SUPPLIED ENTRIES START

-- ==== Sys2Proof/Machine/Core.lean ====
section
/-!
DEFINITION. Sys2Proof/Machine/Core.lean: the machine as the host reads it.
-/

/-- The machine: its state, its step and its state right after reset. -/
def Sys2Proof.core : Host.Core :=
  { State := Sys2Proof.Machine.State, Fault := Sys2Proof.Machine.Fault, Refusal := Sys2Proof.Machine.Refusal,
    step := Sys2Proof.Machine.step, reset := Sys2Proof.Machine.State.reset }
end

SUPPLIED ENTRIES END

WHAT THIS TASK INVOLVES
Set down nothing but the lines from the one with "State := Sys2Proof.Machine.State, Fault" through the end of the records, keeping each line exactly as written and including both ends.

YOUR RESPONSE
  { State := Sys2Proof.Machine.State, Fault := Sys2Proof.Machine.Fault, Refusal := Sys2Proof.Machine.Refusal,
    step := Sys2Proof.Machine.step, reset := Sys2Proof.Machine.State.reset }
end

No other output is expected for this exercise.